Jener Trouble, von dem bei Zappa die Rede ist, News-Trouble, Every Day, all over the world, führt auf den ersten Blick eher zu Abel Ferraras »Addiction« als zu Claire Denis. »Addiction«, den man, jenseits der viel zitierten Drogenabhandlung, auch als mediale Wirkungsanalyse lesen könnte. Geschichten, Worte, Bilder und Töne können unter die Haut gehen, Wahrnehmung destablisieren, Grenzen aufweichen, körperlichen Trouble verursachen. In den ersten Minuten von »Addiction« sieht man die Hauptdarstellerin, Studentin der Philosophie im dunklen Kinosaal, Kriegsbildern aus Vietnam ausgesetzt. Sie scheint sich die Bilder von ausgemergelten, zerschossenen Körpern nur schwer vom Leib halten zu können. Im Gegensatz zu ihrer Kommilitonin, die weniger berührt erscheint. In der Eröffnungssequenz sieht man die beiden im Kino nebeneinandersitzen. Während die eine mitschreibt und nach dem letzten Bild schlicht ihre Notizen zuklappt und aufsteht, bleibt die Kamera auf dem Gesicht der anderen, die kopfschüttelnd Mühe hat, sich aus dem Bann zu lösen und wieder zur Tagesordnung überzugehen. »Wie kannst du gleichzeitig essen und dieses Zeug lesen«, wird sie einige Tage später der Freundin angewiedert vorwerfen. In den Tagen dazwischen wurde sie von einer schönen Unbekannten in den Hals gebissen und wurde zu einer Infizierten. Ein Addict, eine, die das philosophische Denken nicht von ihrem Leben, ihrem Handeln, ihrem Körper trennen will. Die damit das wissenschaftliche Prinzip in Frage stellt, der man vorwirft, die Lektüre miss-zuverstehen, zu ernst zu nehmen. Die nach unsichtbaren Zusammenhängen sucht. Ein Trouble, den Abel Ferrara jedoch zum Ende hin, nach der großen Orgie, zu einem Kampf von gut und böse stilisiert, god and evil, und auf diese Weise wieder Grenzen zieht, den Trouble ordnet. Denn Trouble verursacht, wer Grenzen aufweicht.

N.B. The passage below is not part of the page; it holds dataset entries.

-- ==== Sys2Proof/Laws/KeepsCmds.lean ====
section
/-!
SUPPORT. What the tick, loop instructions, links and registers keep, one lemma for each operation and each command.
-/

set_option Elab.async false
set_option linter.unreachableTactic false
set_option linter.unusedTactic false

namespace Sys2Proof.Machine

/-! ### Machine/Tick.lean -/

theorem keeps_swapExchange {q₀ : Bool} {b₀ b : Block} (h₀ : Keeps q₀ b₀ b) :
    Keeps q₀ b₀ (b.swapExchange) := by
  unfold Block.swapExchange
  repeat' first
    | (with_reducible assumption)
    | (with_reducible exact Keeps.refl)
    | (with_reducible apply Keeps.ite)
    | (with_reducible refine Keeps.foldl ?_ (fun _ _ _ => ?_))
    | (with_reducible apply keeps_wr)
    | (with_reducible apply keeps_modLe)
    | (fail_if_no_progress extract_lets)
    | intro _
    | (with_reducible split)

theorem keeps_advanceTick {b₀ b : Block} (h₀ : Keeps false b₀ b) :
    Keeps false b₀ (b.advanceTick) := by
  unfold Block.advanceTick
  repeat' first
    | (with_reducible assumption)
    | (with_reducible exact Keeps.refl)
    | (with_reducible apply Keeps.ite)
    | (with_reducible refine Keeps.foldl ?_ (fun _ _ _ => ?_))
    | (with_reducible apply keeps_setTick)
    | (with_reducible apply keeps_setCyc)
    | (with_reducible apply keeps_modLe)
    | (with_reducible apply keeps_run)
    | (fail_if_no_progress extract_lets)
    | intro _
    | (with_reducible split)

theorem keeps_swapCoefs {q₀ : Bool} {b₀ b : Block} (h₀ : Keeps q₀ b₀ b) :
    Keeps q₀ b₀ (b.swapCoefs) := by
  unfold Block.swapCoefs
  repeat' first
    | (with_reducible assumption)
    | (with_reducible exact Keeps.refl)
    | (with_reducible apply Keeps.ite)
    | (with_reducible refine Keeps.foldl ?_ (fun _ _ _ => ?_))
    | (with_reducible apply keeps_setFld)
    | (with_reducible apply keeps_modLe)
    | (fail_if_no_progress extract_lets)
    | intro _
    | (with_reducible split)

theorem keeps_swapTables {q₀ : Bool} {b₀ b : Block} (h₀ : Keeps q₀ b₀ b) :
    Keeps q₀ b₀ (b.swapTables) := by
  unfold Block.swapTables
  repeat' first
    | (with_reducible assumption)
    | (with_reducible exact Keeps.refl)
    | (with_reducible apply Keeps.ite)
    | (with_reducible refine Keeps.foldl ?_ (fun _ _ _ => ?_))
    | (with_reducible apply keeps_applyLive)
    | (with_reducible apply keeps_modLe)
    | (with_reducible apply keeps_putTable)
    | (fail_if_no_progress extract_lets)
    | intro _
    | (with_reducible split)

theorem keeps_patchActive {q₀ : Bool} {b₀ b : Block} (h₀ : Keeps q₀ b₀ b) :
    Keeps q₀ b₀ (b.patchActive) := by
  unfold Block.patchActive
  repeat' first
    | (with_reducible assumption)
    | (with_reducible exact Keeps.refl)
    | (with_reducible apply Keeps.ite)
    | (with_reducible refine Keeps.foldl ?_ (fun _ _ _ => ?_))
    | (with_reducible apply keeps_wr)
    | (with_reducible apply keeps_setFld)
    | (with_reducible apply keeps_modLe)
    | (with_reducible apply keeps_raise)
    | (fail_if_no_progress extract_lets)
    | intro _
    | (with_reducible split)

theorem keeps_runSlots {q₀ : Bool} {b₀ b : Block} (h₀ : Keeps q₀ b₀ b) :
    Keeps q₀ b₀ (b.runSlots) := by
  unfold Block.runSlots
  repeat' first
    | (with_reducible assumption)
    | (with_reducible exact Keeps.refl)
    | (with_reducible apply Keeps.ite)
    | (with_reducible refine Keeps.foldl ?_ (fun _ _ _ => ?_))
    | (with_reducible apply keeps_scan)
    | (with_reducible apply keeps_modLe)
    | (with_reducible apply keeps_patchActive)
    | (with_reducible apply keeps_miss)
    | (fail_if_no_progress extract_lets)
    | intro _
    | (with_reducible split)
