/-- LOCK is set, and the marks of the attempts before and of a rotor loss are cleared. -/
def Block.lockMarked (b : Block) (n : Fin 2) : Block :=
  (((b.setFld (SPn_STAT_LOCK n) 1).setFld (SPn_STAT_RLOSS n) 0).setFld (SPn_STAT_ATTEMPT n) 0).modSpin n
    fun x => { x with accel := false }

theorem Block.lockMarked_calm (b : Block) (n : Fin 2) : Calm b (b.lockMarked n) :=
  (((Calm.refl.setFld (SPn_STAT_LOCK n) 1 (guardedReg_spStat n)).setFld (SPn_STAT_RLOSS n) 0
    (guardedReg_spStat n)).setFld (SPn_STAT_ATTEMPT n) 0 (guardedReg_spStat n)).modSpin n _

/-- The speed sets follow LOCK, and the event. -/
def Block.lockTold (b : Block) (n : Fin 2) : Block := (b.coefSet n).raiseSpin n 0

theorem Block.lockTold_fld (b : Block) (n : Fin 2) {f : Nat → Fld} (hi : ∀ n : Fin 2, irqReg (f n).reg = false)
    (hc : ∀ n : Fin 2, LE_COEF_CTL ≠ (f n).reg) : (b.lockTold n).fld (f n) = b.fld (f n) :=
  (Block.spinFld_raise _ n hi 0).trans (b.coefSet_fld n (hc n))

theorem Block.lockTold_raises {b : Block} {n : Fin 2} (h : b.part.hasSpin n = true) :
    (b.lockTold n).raised (1184 + 16 * n.val) = true := by
  have hcoef : Calm b (b.coefSet n) := ((Calm.refl.putBit _ _ _ rfl).putBit _ _ _ rfl).putBit _ _ _ rfl
  have hspin : (b.coefSet n).part.hasSpin n = true := hcoef.part ▸ h
  have hraises := Block.raiseSpin_raises hspin (k := 0) (by decide)
  rwa [Nat.add_zero] at hraises

theorem Block.lockTold_spin (b : Block) (n : Fin 2) : (b.lockTold n).spin = b.spin := Block.raiseSpin_spin ..

section lockMarked

variable (b : Block) (n : Fin 2)

theorem Block.lockMarked_lock : (b.lockMarked n).fld (SPn_STAT_LOCK n) = 1 := by
  refine (Block.modSpin_fld ..).trans ?_
  refine (Block.spinFld_set_apart (f := SPn_STAT_ATTEMPT) (g := SPn_STAT_LOCK) _ n (by decide) 0).trans ?_
  refine (Block.spinFld_set_apart (f := SPn_STAT_RLOSS) (g := SPn_STAT_LOCK) _ n (by decide) 0).trans ?_
  exact b.fld_setFld_same (SPn_STAT_LOCK n) rfl 1

theorem Block.lockMarked_rloss : (b.lockMarked n).fld (SPn_STAT_RLOSS n) = 0 := by
  refine (Block.modSpin_fld ..).trans ?_
  refine (Block.spinFld_set_apart (f := SPn_STAT_ATTEMPT) (g := SPn_STAT_RLOSS) _ n (by decide) 0).trans ?_
  exact Block.fld_setFld_same _ (SPn_STAT_RLOSS n) rfl 0

theorem Block.lockMarked_attempt : (b.lockMarked n).fld (SPn_STAT_ATTEMPT n) = 0 :=
  (Block.modSpin_fld ..).trans (Block.fld_setFld_same _ (SPn_STAT_ATTEMPT n) rfl 0)

theorem Block.lockMarked_state : (b.lockMarked n).fld (SPn_STAT_STATE n) = b.fld (SPn_STAT_STATE n) := by
  refine (Block.modSpin_fld ..).trans ?_
  refine (Block.spinFld_set_apart (f := SPn_STAT_ATTEMPT) (g := SPn_STAT_STATE) _ n (by decide) 0).trans ?_
  refine (Block.spinFld_set_apart (f := SPn_STAT_RLOSS) (g := SPn_STAT_STATE) _ n (by decide) 0).trans ?_
  exact Block.spinFld_set_apart (f := SPn_STAT_LOCK) (g := SPn_STAT_STATE) b n (by decide) 1

end lockMarked
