-- ==== Sys2Proof/Word.lean ====
section
/-! DEFINITION. The word types of the core: its data path is 8 bits and its addresses are 16 bits
(00_scope.md rules R9 and R11). -/
namespace Sys2Proof

/-- A byte: 8 bits, bit 0 the least significant (R11). -/
abbrev Byte := BitVec 8

/-- A word: 16 bits, an address or a register pair (R11). -/
abbrev Word := BitVec 16

/-- A pixel of the frame buffer: 32-bit packed ARGB, alpha in bits 31:24 (R366, D34). -/
abbrev Pixel := BitVec 32

end Sys2Proof
end

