/-- One constructor per row of spec/opcode_table.json: the rows with an immediate operand first, then the others, each in
the table's order (Lean's runtime numbers the constructors that carry data in one byte). `cbPrefix` is the row PREFIX CB: the prefix
byte alone, which is no whole instruction (R123) but has the rule R140 of its own; the 11 `undef_` constructors are the
undefined opcodes of R121. -/
inductive Instr
  | ld_BC_nn (nn : Word)
  | ld_B_n (n : Byte)
  | ld_atnn_SP (nn : Word)
  | ld_C_n (n : Byte)
  | ld_DE_nn (nn : Word)
  | ld_D_n (n : Byte)
  | jr_e (e : Byte)
  | ld_E_n (n : Byte)
  | jr_NZ_e (e : Byte)
  | ld_HL_nn (nn : Word)
  | ld_H_n (n : Byte)
  | jr_Z_e (e : Byte)
  | ld_L_n (n : Byte)
  | jr_NC_e (e : Byte)
  | ld_SP_nn (nn : Word)
  | ld_atHL_n (n : Byte)
  | jr_C_e (e : Byte)
  | ld_A_n (n : Byte)
  | jp_NZ_nn (nn : Word)
  | jp_nn (nn : Word)
  | call_NZ_nn (nn : Word)
  | add_A_n (n : Byte)
  | jp_Z_nn (nn : Word)
  | call_Z_nn (nn : Word)
  | call_nn (nn : Word)
  | adc_A_n (n : Byte)
  | jp_NC_nn (nn : Word)
  | call_NC_nn (nn : Word)
  | sub_n (n : Byte)
  | jp_C_nn (nn : Word)
  | call_C_nn (nn : Word)
  | sbc_A_n (n : Byte)
  | ldh_atn_A (n : Byte)
  | and_n (n : Byte)
  | add_SP_e (e : Byte)
  | ld_atnn_A (nn : Word)
  | xor_n (n : Byte)
  | ldh_A_atn (n : Byte)
  | or_n (n : Byte)
  | ld_HL_SPe (e : Byte)
  | ld_A_atnn (nn : Word)
  | cp_n (n : Byte)
  | nop
  | ld_atBC_A
  | inc_BC
  | inc_B
  | dec_B
  | rlca
  | add_HL_BC
  | ld_A_atBC
  | dec_BC
  | inc_C
  | dec_C
  | rrca
  | stop
  | ld_atDE_A
  | inc_DE
  | inc_D
  | dec_D
  | rla
  | add_HL_DE
  | ld_A_atDE
  | dec_DE
  | inc_E
  | dec_E
  | rra
  | ld_atHLinc_A
  | inc_HL
  | inc_H
  | dec_H
  | daa
  | add_HL_HL
  | ld_A_atHLinc
  | dec_HL
  | inc_L
  | dec_L
  | cpl
  | ld_atHLdec_A
  | inc_SP
  | inc_atHL
  | dec_atHL
  | scf
  | add_HL_SP
  | ld_A_atHLdec
  | dec_SP
  | inc_A
  | dec_A
  | ccf
  | ld_B_B
  | ld_B_C
  | ld_B_D
  | ld_B_E
  | ld_B_H
  | ld_B_L
  | ld_B_atHL
  | ld_B_A
  | ld_C_B
  | ld_C_C
  | ld_C_D
  | ld_C_E
  | ld_C_H
  | ld_C_L
  | ld_C_atHL
  | ld_C_A
  | ld_D_B
  | ld_D_C
  | ld_D_D
  | ld_D_E
  | ld_D_H
  | ld_D_L
  | ld_D_atHL
  | ld_D_A
  | ld_E_B
  | ld_E_C
  | ld_E_D
  | ld_E_E
  | ld_E_H
  | ld_E_L
  | ld_E_atHL
  | ld_E_A
  | ld_H_B
  | ld_H_C
  | ld_H_D
  | ld_H_E
  | ld_H_H
  | ld_H_L
  | ld_H_atHL
  | ld_H_A
  | ld_L_B
  | ld_L_C
  | ld_L_D
  | ld_L_E
  | ld_L_H
  | ld_L_L
  | ld_L_atHL
  | ld_L_A
  | ld_atHL_B
  | ld_atHL_C
  | ld_atHL_D
  | ld_atHL_E
  | ld_atHL_H
  | ld_atHL_L
  | halt
  | ld_atHL_A
  | ld_A_B
  | ld_A_C
  | ld_A_D
  | ld_A_E
  | ld_A_H
  | ld_A_L
  | ld_A_atHL
  | ld_A_A
  | add_A_B
  | add_A_C
  | add_A_D
  | add_A_E
  | add_A_H
  | add_A_L
  | add_A_atHL
  | add_A_A
  | adc_A_B
  | adc_A_C
  | adc_A_D
  | adc_A_E
  | adc_A_H
  | adc_A_L
  | adc_A_atHL
  | adc_A_A
  | sub_B
  | sub_C
  | sub_D
  | sub_E
  | sub_H
  | sub_L
  | sub_atHL
  | sub_A
  | sbc_A_B
  | sbc_A_C
  | sbc_A_D
  | sbc_A_E
  | sbc_A_H
  | sbc_A_L
  | sbc_A_atHL
  | sbc_A_A
  | and_B
  | and_C
  | and_D
  | and_E
  | and_H
  | and_L
  | and_atHL
  | and_A
  | xor_B
  | xor_C
  | xor_D
  | xor_E
  | xor_H
  | xor_L
  | xor_atHL
  | xor_A
  | or_B
  | or_C
  | or_D
  | or_E
  | or_H
  | or_L
  | or_atHL
  | or_A
  | cp_B
  | cp_C
  | cp_D
  | cp_E
  | cp_H
  | cp_L
  | cp_atHL
  | cp_A
  | ret_NZ
  | pop_BC
  | push_BC
  | rst_00
  | ret_Z
  | ret
  | cbPrefix
  | rst_08
  | ret_NC
  | pop_DE
  | undef_D3
  | push_DE
  | rst_10
  | ret_C
  | reti
  | undef_DB
  | undef_DD
  | rst_18
  | pop_HL
  | ld_atC_A
  | undef_E3
  | undef_E4
  | push_HL
  | rst_20
  | jp_HL
  | undef_EB
  | undef_EC
  | undef_ED
  | rst_28
  | pop_AF
  | ld_A_atC
  | di
  | undef_F4
  | push_AF
  | rst_30
  | ld_SP_HL
  | ei
  | undef_FC
  | undef_FD
  | rst_38
  | rlc_B
  | rlc_C
  | rlc_D
  | rlc_E
  | rlc_H
  | rlc_L
  | rlc_atHL
  | rlc_A
  | rrc_B
  | rrc_C
  | rrc_D
  | rrc_E
  | rrc_H
  | rrc_L
  | rrc_atHL
  | rrc_A
  | rl_B
  | rl_C
  | rl_D
  | rl_E
  | rl_H
  | rl_L
  | rl_atHL
  | rl_A
  | rr_B
  | rr_C
  | rr_D
  | rr_E
  | rr_H
  | rr_L
  | rr_atHL
  | rr_A
  | sla_B
  | sla_C
  | sla_D
  | sla_E
  | sla_H
  | sla_L
  | sla_atHL
  | sla_A
  | sra_B
  | sra_C
  | sra_D
  | sra_E
  | sra_H
  | sra_L
  | sra_atHL
  | sra_A
  | swap_B
  | swap_C
  | swap_D
  | swap_E
  | swap_H
  | swap_L
  | swap_atHL
  | swap_A
  | srl_B
  | srl_C
  | srl_D
  | srl_E
  | srl_H
  | srl_L
  | srl_atHL
  | srl_A
  | bit_0_B
  | bit_0_C
  | bit_0_D
  | bit_0_E
  | bit_0_H
  | bit_0_L
  | bit_0_atHL
  | bit_0_A
  | bit_1_B
  | bit_1_C
  | bit_1_D
  | bit_1_E
  | bit_1_H
  | bit_1_L
  | bit_1_atHL
  | bit_1_A
  | bit_2_B
  | bit_2_C
  | bit_2_D
  | bit_2_E
  | bit_2_H
  | bit_2_L
  | bit_2_atHL
  | bit_2_A
  | bit_3_B
  | bit_3_C
  | bit_3_D
  | bit_3_E
  | bit_3_H
  | bit_3_L
  | bit_3_atHL
  | bit_3_A
  | bit_4_B
  | bit_4_C
  | bit_4_D
  | bit_4_E
  | bit_4_H
  | bit_4_L
  | bit_4_atHL
  | bit_4_A
  | bit_5_B
  | bit_5_C
  | bit_5_D
  | bit_5_E
  | bit_5_H
  | bit_5_L
  | bit_5_atHL
  | bit_5_A
  | bit_6_B
  | bit_6_C
  | bit_6_D
  | bit_6_E
  | bit_6_H
  | bit_6_L
  | bit_6_atHL
  | bit_6_A
  | bit_7_B
  | bit_7_C
  | bit_7_D
  | bit_7_E
  | bit_7_H
  | bit_7_L
  | bit_7_atHL
  | bit_7_A
  | res_0_B
  | res_0_C
  | res_0_D
  | res_0_E
  | res_0_H
  | res_0_L
  | res_0_atHL
  | res_0_A
  | res_1_B
  | res_1_C
  | res_1_D
  | res_1_E
  | res_1_H
  | res_1_L
  | res_1_atHL
  | res_1_A
  | res_2_B
  | res_2_C
  | res_2_D
  | res_2_E
  | res_2_H
  | res_2_L
  | res_2_atHL
  | res_2_A
  | res_3_B
  | res_3_C
  | res_3_D
  | res_3_E
  | res_3_H
  | res_3_L
  | res_3_atHL
  | res_3_A
  | res_4_B
  | res_4_C
  | res_4_D
  | res_4_E
  | res_4_H
  | res_4_L
  | res_4_atHL
  | res_4_A
  | res_5_B
  | res_5_C
  | res_5_D
  | res_5_E
  | res_5_H
  | res_5_L
  | res_5_atHL
  | res_5_A
  | res_6_B
  | res_6_C
  | res_6_D
  | res_6_E
  | res_6_H
  | res_6_L
  | res_6_atHL
  | res_6_A
  | res_7_B
  | res_7_C
  | res_7_D
  | res_7_E
  | res_7_H
  | res_7_L
  | res_7_atHL
  | res_7_A
  | set_0_B
  | set_0_C
  | set_0_D
  | set_0_E
  | set_0_H
  | set_0_L
  | set_0_atHL
  | set_0_A
  | set_1_B
  | set_1_C
  | set_1_D
  | set_1_E
  | set_1_H
  | set_1_L
  | set_1_atHL
  | set_1_A
  | set_2_B
  | set_2_C
  | set_2_D
  | set_2_E
  | set_2_H
  | set_2_L
  | set_2_atHL
  | set_2_A
  | set_3_B
  | set_3_C
  | set_3_D
  | set_3_E
  | set_3_H
  | set_3_L
  | set_3_atHL
  | set_3_A
  | set_4_B
  | set_4_C
  | set_4_D
  | set_4_E
  | set_4_H
  | set_4_L
  | set_4_atHL
  | set_4_A
  | set_5_B
  | set_5_C
  | set_5_D
  | set_5_E
  | set_5_H
  | set_5_L
  | set_5_atHL
  | set_5_A
  | set_6_B
  | set_6_C
  | set_6_D
  | set_6_E
  | set_6_H
  | set_6_L
  | set_6_atHL
  | set_6_A
  | set_7_B
  | set_7_C
  | set_7_D
  | set_7_E
  | set_7_H
  | set_7_L
  | set_7_atHL
  | set_7_A
deriving DecidableEq, Repr
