-- ==== Sys2Proof/Machine/Memory.lean ====
section
/-! DEFINITION. A memory array (R45): reading and writing one byte, and the canonical form. -/
namespace Sys2Proof

/-- The canonical form of a memory array: offsets strictly rising, and no pair equal to what an unlisted offset reads as,
so that equal arrays are equal lists. -/
abbrev Memory.wf (m : Memory) : Prop :=
  m.Pairwise (fun x y => x.1 < y.1) ∧ ∀ x ∈ m, x.2 ≠ unlistedByte

/-- Every listed offset lies inside an array of `size` bytes. -/
abbrev Memory.within (size : Nat) (m : Memory) : Prop := ∀ x ∈ m, x.1 < size

/-- The byte at an offset. -/
def Memory.read : Memory → Nat → Byte
  | [], _ => unlistedByte
  | (k, v) :: rest, a => if k = a then v else Memory.read rest a

/-- Put a pair in front of an array, unless it is what an unlisted offset reads as. -/
def Memory.cons (a : Nat) (v : Byte) (m : Memory) : Memory :=
  if v = unlistedByte then m else (a, v) :: m

/-- Store a byte at an offset, keeping the canonical form. -/
def Memory.write : Memory → Nat → Byte → Memory
  | [], a, v => Memory.cons a v []
  | (k, w) :: rest, a, v =>
    if a < k then Memory.cons a v ((k, w) :: rest)
    else if a = k then Memory.cons a v rest
    else (k, w) :: Memory.write rest a v

end Sys2Proof
end

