-- ==== Sys2Proof/Machine/Operands.lean ====
section
/-! DEFINITION. The operands: registers, register pairs and the addresses of memory operands (10_state.md rules R20 to R24,
30_encoding.md rules R112 to R115). -/
namespace Sys2Proof.Machine

/-- The register an `r` field names (R113). -/
def State.reg (s : State) (r : R8) : Byte :=
  match r with
  | .b => s.regs.b
  | .c => s.regs.c
  | .d => s.regs.d
  | .e => s.regs.e
  | .h => s.regs.h
  | .l => s.regs.l
  | .a => s.regs.a

/-- The register file with one register written (R20). -/
def Regs.set (g : Regs) (r : R8) (v : Byte) : Regs :=
  match r with
  | .b => { g with b := v }
  | .c => { g with c := v }
  | .d => { g with d := v }
  | .e => { g with e := v }
  | .h => { g with h := v }
  | .l => { g with l := v }
  | .a => { g with a := v }

/-- Write one register. -/
def State.setReg (s : State) (r : R8) (v : Byte) : State := { s with regs := s.regs.set r v }

/-- Write the flags. -/
def State.setFlags (s : State) (f : Flags) : State := { s with flags := f }

/-- `BC` (R21). -/
def State.bc (s : State) : Word := mkWord s.regs.b s.regs.c

/-- `DE` (R21). -/
def State.de (s : State) : Word := mkWord s.regs.d s.regs.e

/-- `HL` (R21). -/
def State.hl (s : State) : Word := mkWord s.regs.h s.regs.l

/-- `AF`: F's low nibble reads zero (R21, R22). -/
def State.af (s : State) : Word := mkWord s.regs.a s.flags.pack

/-- `HL <- v` (R21). -/
def State.setHl (s : State) (v : Word) : State := { s with regs := { s.regs with h := hiByte v, l := loByte v } }

/-- A pair of the `p` field with SP (R114). -/
def State.pair (s : State) (p : Pair) : Word :=
  match p with
  | .bc => s.bc
  | .de => s.de
  | .hl => s.hl
  | .sp => s.sp

/-- Write a pair of the `p` field with SP (R21, R114). -/
def State.setPair (s : State) (p : Pair) (v : Word) : State :=
  match p with
  | .bc => { s with regs := { s.regs with b := hiByte v, c := loByte v } }
  | .de => { s with regs := { s.regs with d := hiByte v, e := loByte v } }
  | .hl => s.setHl v
  | .sp => { s with sp := v }

/-- A pair of the `p` field with AF (R114). -/
def State.stackPair (s : State) (p : StackPair) : Word :=
  match p with
  | .bc => s.bc
  | .de => s.de
  | .hl => s.hl
  | .af => s.af

/-- Write a pair of the `p` field with AF; F keeps `v & 0xF0` (R21, R22, R114, R194). -/
def State.setStackPair (s : State) (p : StackPair) (v : Word) : State :=
  match p with
  | .bc => { s with regs := { s.regs with b := hiByte v, c := loByte v } }
  | .de => { s with regs := { s.regs with d := hiByte v, e := loByte v } }
  | .hl => s.setHl v
  | .af => { s with regs := { s.regs with a := hiByte v }, flags := Flags.unpack (loByte v) }

/-- The address of a memory operand (R112, R113). -/
def State.address (s : State) (a : Addr) : Word :=
  match a with
  | .bc => s.bc
  | .de => s.de
  | .hl => s.hl
  | .abs nn => nn
  | .high n => mkWord 0xFF n
  | .highC => mkWord 0xFF s.regs.c

end Sys2Proof.Machine
end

Wie Doktor Léo Semenau oder Doktor Brown. Was aber ist mit dem Trouble von Coré, von Jane, mit dem des Zimmermädchens? Was hat sie, was ich nicht habe? Mögen wechselseitige Blicke fragen. Jane, die anfangs das Klischee einer Ehefrau abgibt, stets lächelnd und tadellos gekleidet, das Bild eines Püppchen fast, hat schnell verstanden, dass der Honeymoon nicht so verläuft wie sie das vielleicht gerne hätte. Auch sie, wer weiß, wäre vielleicht gern eine Infizierte, integriert in den Kreis der Geheimwissenden, wer weiß, was sie dafür in Kauf nehmen würde. Sie macht jedoch keine Szene, sich macht sich schlau. Während Shane sie zum Bild macht, macht Jane ihn zum Projekt.
Der Film endet mit einem Blutstropfen, der den Duschvorhang hinunterrinnt. Sieht ihn Jane oder sieht sie ihn nicht? Was weiß sie inzwischen? Die Versuchsanordnung ist abgeschlossen, eine Ordnung jedoch nicht wieder hergestellt. Coré ist tot, ihr Wunsch erfüllt. Niemand wurde bestraft, kein Kampf zwischen Gott und Teufel bemüht, nur Körper, die weiterhin, jeden Tag, mit ihrem Trouble dealen müssen. Während andere im Flugzeug weiterhin unter ihrer Augenklappe schnarchen. Ohne Musik.